Consider the example below:
_schema = ['num_col', 'word']
_data = [
(1, 'idA'), (2, 'idA'), (3, 'idB'), (4, 'idC'), (5, 'idC'),
(1, 'idC'), (2, 'idC'),
]
df = spark.createDataFrame(_data, _schema)
out_path = '/tmp/output.delta'
_ = (
df
.coalesce(1)
.write
.partitionBy('num_col')
.format('delta')
.save(out_path)
)
log_df = spark.read.json(f'{out_path}/_delta_log/*.json')
cols = [
F.col('add.path').substr(0, 22).alias('file_name'),
F.expr('TIMESTAMP_MILLIS(add.modificationTime)').alias('modified'),
]
log_df.where('add IS NOT NULL').select(cols).show(10, False)

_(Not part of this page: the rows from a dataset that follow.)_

-- ==== Sys2Proof/Tests/Slice0.lean ====
section
/-!
SUPPORT. Tests: ill-formed terms refused, words decoded bit by bit, vectors of 95_test_vectors.md, and a witness for every
statement that has hypotheses.
-/

open Sys2Proof Sys2Proof.Machine

namespace Sys2Proof.Tests

/-! ### Helpers -/

/-- P8 of 95_test_vectors.md. -/
def p8 : PinRecord := { rs := 1, e := 2, d0 := 3, d1 := 4, d2 := 5, d3 := 6, d4 := 7, d5 := 8, d6 := 9, d7 := 10 }
/-- P4 of 95_test_vectors.md. -/
def p4 : PinRecord := { rs := 1, e := 2, d0 := 0, d1 := 0, d2 := 0, d3 := 0, d4 := 7, d5 := 8, d6 := 9, d7 := 10 }
def bus8 : Bus := ⟨.eightBit, p8⟩
def bus4 : Bus := ⟨.fourBit, p4⟩
/-- The test platform under the other reading of the range rule (rule R82). -/
def anyValid : Config := { Config.initial with rangeRule := .sourceAnyValid }
def argFirst : Config := { Config.initial with errPrecedence := .argFirst }

/-- A receiver in step with a block of this mode. -/
def inStepReceiver (m : BusWidthMode) : Receiver :=
  { ifw := widthOf m, phase := .high, held := 0#4, ac := 0#7, ddram := Memory.cleared, lines := .two, font := .dots5x8,
    disp := true, cursor := false, blink := false, inc := true, shift := false, busyUntil := 0 }

/-- The driver state after INIT on a bus, E low. -/
def ready (bus : Bus) : State :=
  { State.reset with
    initialized := true
    mode := some bus.mode
    pins := some bus.pins
    latch := [(2, false)]
    configured := [1, 2, 3, 4, 5, 6, 7, 8, 9, 10]
    receiver := inStepReceiver bus.mode }

/-- The statuses a step or a run ends with. -/
def statusesOf : Host.Outcome State Fault Refusal → List Status
  | .next t => t.statuses
  | .fault _ => []
  | .refused _ => []

/-- The events a request leaves in the sequencer once it is accepted. -/
def eventsLeft : Host.Outcome State Fault Refusal → List Action
  | .next t =>
    match t.seq with
    | .busy _ _ rest => rest
    | .idle => []
  | .fault _ => []
  | .refused _ => []

/-- The trace a run ends with. -/
def traceLeft : Host.Outcome State Fault Refusal → List Event
  | .next t => t.trace
  | .fault _ => []
  | .refused _ => []

/-- The transfers an instruction's events make, with their gaps. -/
def transfersOf (i : Instr) (bus : Bus) : List (Transfer × Nat) :=
  latchedTransfers bus [] (traceOf (eventsOf Config.initial i bus))

/-- The bytes of an ASCII text. -/
def ascii (t : String) : List Byte := t.toList.map (fun c => BitVec.ofNat 8 c.toNat)

/-- The binary64 value nearest 3.14159: 3537115888337719 / 2^50. -/
def piValue : FloatVal := .finite false 3537115888337719 (-50)

/-! ### WellFormed: each check refuses an ill-formed term (rules R71, R72, R73, R119) -/

theorem test_wf_text_with_nul : (Instr.printChars (some [0x41#8, 0x00#8])).wellFormed Config.initial = false := by decide
theorem test_wf_int_above : (Instr.printInt 2147483648).wellFormed Config.initial = false := by decide
theorem test_wf_int_below : (Instr.printInt (-2147483649)).wellFormed Config.initial = false := by decide
theorem test_wf_int_ends : (Instr.printInt 2147483647).wellFormed Config.initial = true ∧
    (Instr.printInt (-2147483648)).wellFormed Config.initial = true := by decide
theorem test_wf_float_not_odd : (Instr.printFloat (.finite false 2 0) 0).wellFormed Config.initial = false := by decide
theorem test_wf_float_too_precise :
    (Instr.printFloat (.finite false 9007199254740993 0) 0).wellFormed Config.initial = false := by decide +kernel
theorem test_wf_float_too_large : (Instr.printFloat (.finite true 1 1024) 0).wellFormed Config.initial = false := by decide
theorem test_wf_float_too_small : (Instr.printFloat (.finite true 1 (-1075)) 0).wellFormed Config.initial = false := by decide
theorem test_wf_address : (Instr.setDdramAddr 0x10#7).wellFormed Config.initial = false ∧
    (Instr.setDdramAddr 0x50#7).wellFormed Config.initial = false ∧ (Instr.setDdramAddr 0x3F#7).wellFormed Config.initial = false ∧
    (Instr.setDdramAddr 0x4F#7).wellFormed Config.initial = true := by decide
theorem test_wf_reserved : (Instr.reserved 0#3).wellFormed Config.initial = false := by decide
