-- ==== Sys2Proof/Machine/Arith.lean ====
section
/-! DEFINITION. Machine/Arith.lean: the meanings of `addi`, `add` and `sub` (42_arith_logic.md). -/

namespace Sys2Proof.Machine

/-- `addi rd,rs,imm` (R105): `x[rd] <- wrap32(signed(x[rs]) + signed(imm))`. -/
def execAddi (rd rs : Int) (imm : Word) (s : State) : Host.Outcome State Fault Refusal :=
  execIForm .addi .ADD rd rs imm s

/-- `add rd,rs,rt` (R106): `x[rd] <- wrap32(signed(x[rs]) + signed(x[rt]))`. -/
def execAdd (rd rs rt : Int) (s : State) : Host.Outcome State Fault Refusal :=
  execRForm .add .ADD rd rs rt s

/-- `sub rd,rs,rt` (R107): `x[rd] <- wrap32(signed(x[rs]) - signed(x[rt]))`. -/
def execSub (rd rs rt : Int) (s : State) : Host.Outcome State Fault Refusal :=
  execRForm .sub .SUB rd rs rt s

end Sys2Proof.Machine
end

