-- ==== Sys2Proof/Machine/Snapshot.lean ====
section
/-! DEFINITION. Machine/Snapshot.lean: what the host receives (41_fetch_decode_execute.md R101, R102, R103). -/

namespace Sys2Proof.Machine

/-- The architectural snapshot (R101; decision D27). -/
structure Snapshot where
  run   : RunState
  fault : Option FaultRecord
  pc    : Nat
  x     : Vector Word 32
  cycle : Nat
  trace : List String
  deriving DecidableEq, Repr

/-- The read-only state snapshot accessor (R101); the fault record in it is the error that is surfaced (R103). -/
def State.snapshot (s : State) : Snapshot :=
  { run := s.run, fault := s.fault, pc := s.pc, x := s.x, cycle := s.cycle, trace := s.trace }

/-- The data memory, if the host asks for it (R101): one word for each index in `[0, DATA_MEM_SIZE)`. -/
def State.memorySnapshot (s : State) : List Word := (List.range Config.dataMemSize).map s.dmem.read

/-- The printed snapshot (R102; decision D25): `t0` to `t6` are `x[8]` to `x[14]` in signed decimal, then the `pc`. -/
def State.printedSnapshot (s : State) : List String :=
  [ "t0 = " ++ toString (signed (s.reg 8)),
    "t1 = " ++ toString (signed (s.reg 9)),
    "t2 = " ++ toString (signed (s.reg 10)),
    "t3 = " ++ toString (signed (s.reg 11)),
    "t4 = " ++ toString (signed (s.reg 12)),
    "t5 = " ++ toString (signed (s.reg 13)),
    "t6 = " ++ toString (signed (s.reg 14)),
    "PC: " ++ toString s.pc ]

end Sys2Proof.Machine
end

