theorem encodeRecord_of_wordRecord {w : Word} {r : Record} (h : wordRecord w = some r) : encodeRecord r = some w := by
  obtain ⟨row, hrow, hw, rfl⟩ := row_of_wordRecord h
  rw [encodeRecord_of_fits (row.opcode.recordOfWord_opcode w) (row.opcode.recordOfWord_acceptsForm w)
    (fieldsFitWord_recordOfWord row.opcode w), wordOfRecord_recordOfWord hrow hw]

/-- Encode then decode gives the record of the instruction, with the fields its form ignores at 0 and a `halt` of type
`R`. -/
theorem recordOfWord_wordOfRecord {op : Opcode} {r : Record} (hfit : op.fieldsFitWord r = true) :
    op.recordOfWord (op.wordOfRecord r) = (op.toInstr r).toRecord := by
  rcases opcode_cases op with rfl | rfl | hop
  · rfl
  · obtain ⟨hrs, hrd, himm⟩ := fieldsFitWord_addi.1 hfit
    exact recordOfI_wordOfI .addi hrs hrd (immFitsWord_eq_true.2 himm)
  · obtain ⟨hrs, hrt, hrd⟩ := (fieldsFitWord_rForm hop).1 hfit
    obtain ⟨funct, -, hword⟩ := rForm_word hop
    rw [recordOfWord_rForm hop, hword, recordOfR_wordOfR op hrs hrt hrd, toRecord_rForm hop]

/-- The record of the instruction of a record in its form: R70's ignored fields are 0, the others as they were. -/
theorem toRecord_toInstr {op : Opcode} {r : Record} (hn : r.opcode = op.name) (ha : op.acceptsForm r.type = true) :
    (op.toInstr r).toRecord =
      if r.opcode = "halt" then { r with type := .R, rd := 0, rs := 0, rt := 0, imm := 0#32 }
      else if r.opcode = "addi" then { r with rt := 0 } else { r with imm := 0#32 } := by
  obtain ⟨type, opcode, rd, rs, rt, imm⟩ := r
  obtain rfl : opcode = op.name := hn
  rcases opcode_cases op with rfl | rfl | hop
  · rfl
  · obtain rfl : type = .I := of_decide_eq_true ha
    rfl
  · obtain rfl : type = .R := of_decide_eq_true (acceptsForm_of_requiredForm hop ▸ ha)
    have hhalt : op.name ≠ "halt" := name_ne_of_rForm hop (o := .halt) (by decide)
    have haddi : op.name ≠ "addi" := name_ne_of_rForm hop (o := .addi) (by decide)
    rw [toRecord_rForm hop, if_neg hhalt, if_neg haddi]

/-- Settles O8, over the three kinds of operation: the R format and the I format put each used field where the decoder
reads it, and the rows fix every other bit. -/
theorem wordFormIsAPartialInverseOfRecords : Obligations.WordFormIsAPartialInverseOfRecords := by
  refine ⟨encodable_iff, fun w r => encodeRecord_of_wordRecord, fun r w h => ?_⟩
  obtain ⟨op, hn, ha, hfit, rfl⟩ := encodeRecord_eq_some h
  rw [wordRecord_wordOfRecord, recordOfWord_wordOfRecord hfit, toRecord_toInstr hn ha]

end Sys2Proof.Machine

/-! PROOFS. Proofs/Alu.lean: the ALU (40_alu.md). -/

namespace Sys2Proof
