/-! ### Profiles and decoding (Chapter 5) -/

/-- A TDATA write in the PROFILES space (R84 to R86, R176): words 0 to 2 are staged beside copies of the
committed words; word 3 commits the candidate whole, or is refused with PROFILE_INVALID and keeps only a
staging record of the same profile. A candidate is refused on the four conditions of Table 5-2 alone, and
a committed profile reads back its four words, unassigned bits as 0 (R182). -/
def Obligations.ProfileWritesStageAndCommit : Prop :=
  ∀ (s : State) (w : Word), s.resetAsserted = false → s.host.tspace = .profiles →
    s.host.tindex < 64 → s.MemoriesCanonical →
    let k := s.host.tindex
    let n := k / 4
    let fresh : Staging := { number := n, word0 := (s.prof.profile n).word 0
                             word1 := (s.prof.profile n).word 1, word2 := (s.prof.profile n).word 2 }
    let g := match s.prof.staging with
      | some g => if g.number = n then g else fresh
      | none => fresh
    let stepped := fun t : State =>
      { t with host := { t.host with tindex := k + 1 }, chan := s.chan.atIndex (k + 1) }
    let staged := fun g' : Staging =>
      stepped { s with prof := { s.prof with staging := some g' } }
    (k % 4 = 0 → exec (.tdataWrite w) s = .next (staged { g with word0 := w }))
    ∧ (k % 4 = 1 → exec (.tdataWrite w) s = .next (staged { g with word1 := w }))
    ∧ (k % 4 = 2 → exec (.tdataWrite w) s = .next (staged { g with word2 := w }))
    ∧ (∀ p, k % 4 = 3 → profileOf g.word0 g.word1 g.word2 w = some p →
        ∃ t, exec (.tdataWrite w) s = .next (stepped { s with prof := t })
          ∧ (∀ j, t.profile j = if j = n then p else s.prof.profile j) ∧ t.staging = none)
    ∧ (k % 4 = 3 → profileOf g.word0 g.word1 g.word2 w = none →
        exec (.tdataWrite w) s = .next (stepped (hostError .profileInvalid { s with
          prof := { s.prof with
            staging := match s.prof.staging with
              | some h => if h.number = n then some h else none
              | none => none } })))
    ∧ (∀ a b c d : Word,
        (profileOf a b c d = none ↔
          a.toNat / 8 % 4 = 3
            ∨ b.toNat / 256 % 64 = 0 ∨ 32 < b.toNat / 256 % 64
            ∨ 32 < b.toNat % 32 + b.toNat / 256 % 64
            ∨ (a.getLsbD 6 = true ∧ 16 < b.toNat / 256 % 64))
        ∧ ∀ p, profileOf a b c d = some p →
            p.word 0 = a &&& 0x00FF ∧ p.word 1 = b &&& 0x3F1F ∧ p.word 2 = c ∧ p.word 3 = d)

/-- The codings of a field f of width w (R99, Table 5-4), and that the 32-bit value stored for a coded
value reads back, under the same coding, as that value (R99, R100). The field itself is bits FIELD_LSB
upward of the value taken to extraction (R97). -/
def Obligations.CodedValueFitsItsRepresentation : Prop :=
  ∀ w f : Nat, 1 ≤ w → w ≤ 32 → f < 2 ^ w →
    codedValue .unsigned w f = (f : Int)
    ∧ codedValue .twos w f = (if f.testBit (w - 1) then (f : Int) - 2 ^ w else (f : Int))
    ∧ codedValue .offset w f = (f : Int) - 2 ^ (w - 1)
    ∧ codedValue .signMag w f
        = (if f.testBit (w - 1) then -((f % 2 ^ (w - 1) : Nat) : Int)
           else ((f % 2 ^ (w - 1) : Nat) : Int))
    ∧ (∀ coding, storedValue coding (BitVec.ofInt 32 (codedValue coding w f)) = codedValue coding w f)
    ∧ ∀ (p : Profile) (value i : Nat), p.fieldWidth = w →
        (p.field value).testBit i = (decide (i < w) && value.testBit (p.fieldLsb + i))

/-- The decode of a word of an enabled channel, part by part, up to the value taken to extraction (R92 to
R96): a parity failure always counts; DROP stops a WHOLE or LOWER word; an UPPER word is held with its
fail mark; a LOWER word consumes the held part, and is a join fault without one. The ordered word
keeps the raw value under MSB_FIRST; under LSB_FIRST raw bit b becomes bit WLEN - 1 - b (R91). -/
def Obligations.PartsAreOrderedCheckedAndJoined : Prop :=
  ∀ (p : Profile) (wlen c : Nat) (i : WordInfo) (e : ChannelEntry),
    (4 ≤ wlen → wlen ≤ 16 → i.raw.toNat < 2 ^ wlen →
      orderedWord .msbFirst wlen i.raw = i.raw.toNat
      ∧ (∀ b, b < wlen →
          (orderedWord .lsbFirst wlen i.raw).testBit (wlen - 1 - b) = i.raw.getLsbD b)
      ∧ orderedWord .lsbFirst wlen i.raw < 2 ^ wlen) ∧
    let ones := (List.range wlen).countP fun b => i.raw.getLsbD b
    let fails : Bool := match p.parity with
      | .noParity => false
      | .odd => decide (ones % 2 = 0)
      | .even => decide (ones % 2 = 1)
    let drops := fails = true ∧ p.parityAction = .drop
    (drops → decodePart p wlen c .whole i e = { entry := e, parityError := true })
    ∧ (¬ drops → decodePart p wlen c .whole i e
        = decodeValue p c i (orderedWord p.order wlen i.raw) fails fails e)
    ∧ decodePart p wlen c .upper i e =
        { entry := { e with held := some { raw := i.raw, failed := fails } }
          parityError := fails, joinFault := e.held.isSome }
    ∧ (drops → decodePart p wlen c .lower i e
        = { entry := { e with held := none }, parityError := true })
    ∧ (¬ drops → e.held = none →
        decodePart p wlen c .lower i e = { entry := e, parityError := fails, joinFault := true })
    ∧ (∀ h, ¬ drops → e.held = some h → h.failed = true → p.parityAction = .drop →
        decodePart p wlen c .lower i e = { entry := { e with held := none }, parityError := fails })
    ∧ (∀ h, ¬ drops → e.held = some h → (h.failed = false ∨ p.parityAction = .flag) →
        decodePart p wlen c .lower i e = decodeValue p c i
          (orderedWord p.order wlen h.raw * 2 ^ wlen + orderedWord p.order wlen i.raw)
          (fails || h.failed) fails { e with held := none })
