/-- Settles O53: `softReset` states what is kept, and the entries keep their configuration. -/
theorem softResetKeepsTheConfiguration : Obligations.SoftResetKeepsTheConfiguration := by
  intro s released canonical
  obtain ⟨-, -, -, entries, -⟩ := canonical
  refine ⟨_, exec_released _ s released, fun c => ?_, rfl, ?_⟩
  · exact Memory.read_mapAll ({} : ChannelEntry) ChannelEntry.clearDynamic rfl _ entries c
  · show answered 0x0A (.accepted, softReset s) = _
    simp only [answered, softReset, released]
    rfl

end Sys2Proof.Machine
end

section
/-! PROOF. The frame format registers at the bus (R3 to R5, R11, R182, R183; Table 12-1). -/

namespace Sys2Proof.Machine

/-! ### Words made of fields -/

theorem placed_zero (n : Nat) : placed n 0 = BitVec.ofNat 16 n := by simp [placed_eq]

theorem ofNat_or_placed {a lo : Nat} (below : a < 2 ^ lo) (b : Nat) :
    BitVec.ofNat 16 a ||| placed b lo = BitVec.ofNat 16 (a + 2 ^ lo * b) := by
  rw [placed_eq, ofNat_or_add _ _ _ below]

theorem ofNat_or_placedBit {a lo : Nat} (below : a < 2 ^ lo) (b : Bool) :
    BitVec.ofNat 16 a ||| placedBit b lo = BitVec.ofNat 16 (a + if b then 2 ^ lo else 0) := by
  rw [placedBit_eq, ofNat_or_placed below]
  cases b <;> simp

/-! ### The words of a 48-bit register (R183) -/

theorem word48_toNat (v : BitVec 48) (k : Nat) :
    (word48 v k).toNat = v.toNat / 2 ^ (16 * (2 - k)) % 2 ^ 16 := by
  rw [word48, BitVec.extractLsb'_toNat, Nat.shiftRight_eq_div_pow]

theorem word48_eq (v : BitVec 48) (k : Nat) :
    word48 v k = BitVec.ofNat 16 (v.toNat / 2 ^ (16 * (2 - k))) := by
  apply BitVec.eq_of_toNat_eq
  rw [word48_toNat, BitVec.toNat_ofNat]

theorem toNat_append_eq_add {m n : Nat} (x : BitVec m) (y : BitVec n) :
    (x ++ y).toNat = 2 ^ n * x.toNat + y.toNat := by
  rw [BitVec.toNat_append, Nat.shiftLeft_eq, mul_comm, Nat.two_pow_add_eq_or_of_lt y.isLt]

theorem setWord48_toNat (v : BitVec 48) (w : Word) :
    (setWord48 v 0 w).toNat = 2 ^ 32 * w.toNat + v.toNat % 2 ^ 32
      ∧ (setWord48 v 1 w).toNat
        = 2 ^ 32 * (v.toNat / 2 ^ 32) + 2 ^ 16 * w.toNat + v.toNat % 2 ^ 16
      ∧ (setWord48 v 2 w).toNat = 2 ^ 16 * (v.toNat / 2 ^ 16) + w.toNat := by
  have bits (lo len : Nat) : (v.extractLsb' lo len).toNat = v.toNat / 2 ^ lo % 2 ^ len := by
    rw [BitVec.extractLsb'_toNat, Nat.shiftRight_eq_div_pow]
  have size := v.isLt
  refine ⟨(toNat_append_eq_add _ _).trans ?_, (toNat_append_eq_add _ _).trans ?_,
    (toNat_append_eq_add _ _).trans ?_⟩
  · rw [bits]
    omega
  · rw [toNat_append_eq_add, bits, bits]
    omega
  · rw [bits]
    omega

theorem word48_setWord48 (v : BitVec 48) {k j : Nat} (hk : k < 3) (hj : j < 3) (w : Word) :
    word48 (setWord48 v k w) j = if k = j then w else word48 v j := by
  obtain ⟨first, middle, last⟩ := setWord48_toNat v w
  have := w.isLt
  apply BitVec.eq_of_toNat_eq
  by_cases same : k = j
  · rw [if_pos same, word48_toNat, ← same]
    interval_cases k <;> simp only [first, middle, last] <;> omega
  · rw [if_neg same, word48_toNat, word48_toNat]
    obtain below | above := Nat.lt_or_gt_of_ne same
    · interval_cases j <;> interval_cases k <;> simp only [first, middle] <;> omega
    · refine congrArg (· % 2 ^ 16) ?_
      interval_cases k <;> interval_cases j <;> simp only [middle, last] <;> omega

/-! ### Reads -/

theorem registerWord_format (s : State) (rdy : Bool) {addr : BitVec 6} (lo : 0x08 ≤ addr.toNat)
    (hi : addr.toNat ≤ 0x14) : s.registerWord rdy addr = s.fmt.read addr.toNat := by
  unfold State.registerWord
  generalize addr.toNat = a at lo hi ⊢
  interval_cases a <;> rfl
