/-- The bytes a failed command wrote to the host's regions get free values (60_exceptions.md R414, 93_implementation_defined.md
U12). DESIGN CHOICE: a reallocatable output of INF_OPEN is such a region, where it lies and where it lay (notes/assumptions
22). -/
def Eng.spoilHostRegions (e : Eng) : Eng :=
  { e with mem := e.mem.scrambleAll e.free 0 (e.written.filter (·.toHost)), free := e.free + 1 }

/-- The configuration and argument snapshot of a command accepted now (10_state.md R24, R30). -/
def State.snapshot (s : State) : Snapshot := { args := s.args, ctrl := s.ctrl, quality := s.quality }

/-- A command that is accepted now and has not run yet. -/
def State.starting (s : State) : Running :=
  { snap := s.snapshot, base := { s.eng with regions := [], placed := [], written := [], journal := [] }, log := [] }

/-- The running command; on an idle engine, the one that starts now. -/
def State.running (s : State) : Running := s.run.getD s.starting

/-- `done(r0, r1, r2, r3)` on the engine `e` (60_exceptions.md R420 steps 3 and 4). After a top-level command the unit state is
invalid (10_state.md R49). -/
def State.complete (s : State) (kind : CmdKind) (r : Results) (e : Eng) : State :=
  let e' := if kind = .top then e.invalidateUnits else e
  { s with
    res := #v[regWord e'.free 0 r.r0, regWord e'.free 1 r.r1, regWord e'.free 2 r.r2, regWord e'.free 3 r.r3]
    done := true, run := none, eng := e'.idle }

/-- A failure of the given class clears the unit state of a command of the given kind (60_exceptions.md R414 step 3). DEDUCED: a
top-level command leaves it invalid "successful or not" (10_state.md R49), after a class 6 error, too (notes/assumptions 9). -/
def failClearsUnits (kind : CmdKind) (code : Nat) : Bool :=
  match kind with
  | .other => false
  | .unit => decide (code / 256 ≠ 6)
  | .top => true

/-- The failure sequence after its Frees (60_exceptions.md R414 steps 2 to 5): RES cleared, unit state, ERRCODE and ERRINFO,
ERR set and BUSY cleared. -/
def State.fail (s : State) (kind : CmdKind) (code info : Nat) (e : Eng) : State :=
  let e' := if failClearsUnits kind code then e.spoilHostRegions.invalidateUnits else e.spoilHostRegions
  { s with
    res := Vector.replicate 4 0
    errcode := BitVec.ofNat 32 code, errinfo := regWord e'.free 0 info
    err := true, run := none, eng := e'.idle }

/-- The host's acknowledgement of an error or a completion: a write to STATUS clears the W1C bits that are 1 in `v`
(10_state.md R25). It is the return from an error (60_exceptions.md R426). -/
def State.clearStatus (s : State) (v : Word) : State :=
  { s with done := s.done && !bit v.toNat 1, err := s.err && !bit v.toNat 2, cmdOvr := s.cmdOvr && !bit v.toNat 5 }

+----------------------+-----------------------+
|file_name |modified |
+----------------------+-----------------------+
|num_col=1/part-00000-5|2023-07-29 10:36:13.622|
|num_col=2/part-00000-b|2023-07-29 10:36:13.63 |
|num_col=3/part-00000-8|2023-07-29 10:36:13.638|
|num_col=4/part-00000-0|2023-07-29 10:36:13.642|
|num_col=5/part-00000-9|2023-07-29 10:36:13.658|
+----------------------+-----------------------+
I ran this multiple times with different number of partitions and the modified time always increases with the partition values. So my assumption is: using coalesce(1)
with partitionBy('columnX')
writes the files sequentially and the order is determined by columnX
(increasing order). Is the assumption correct?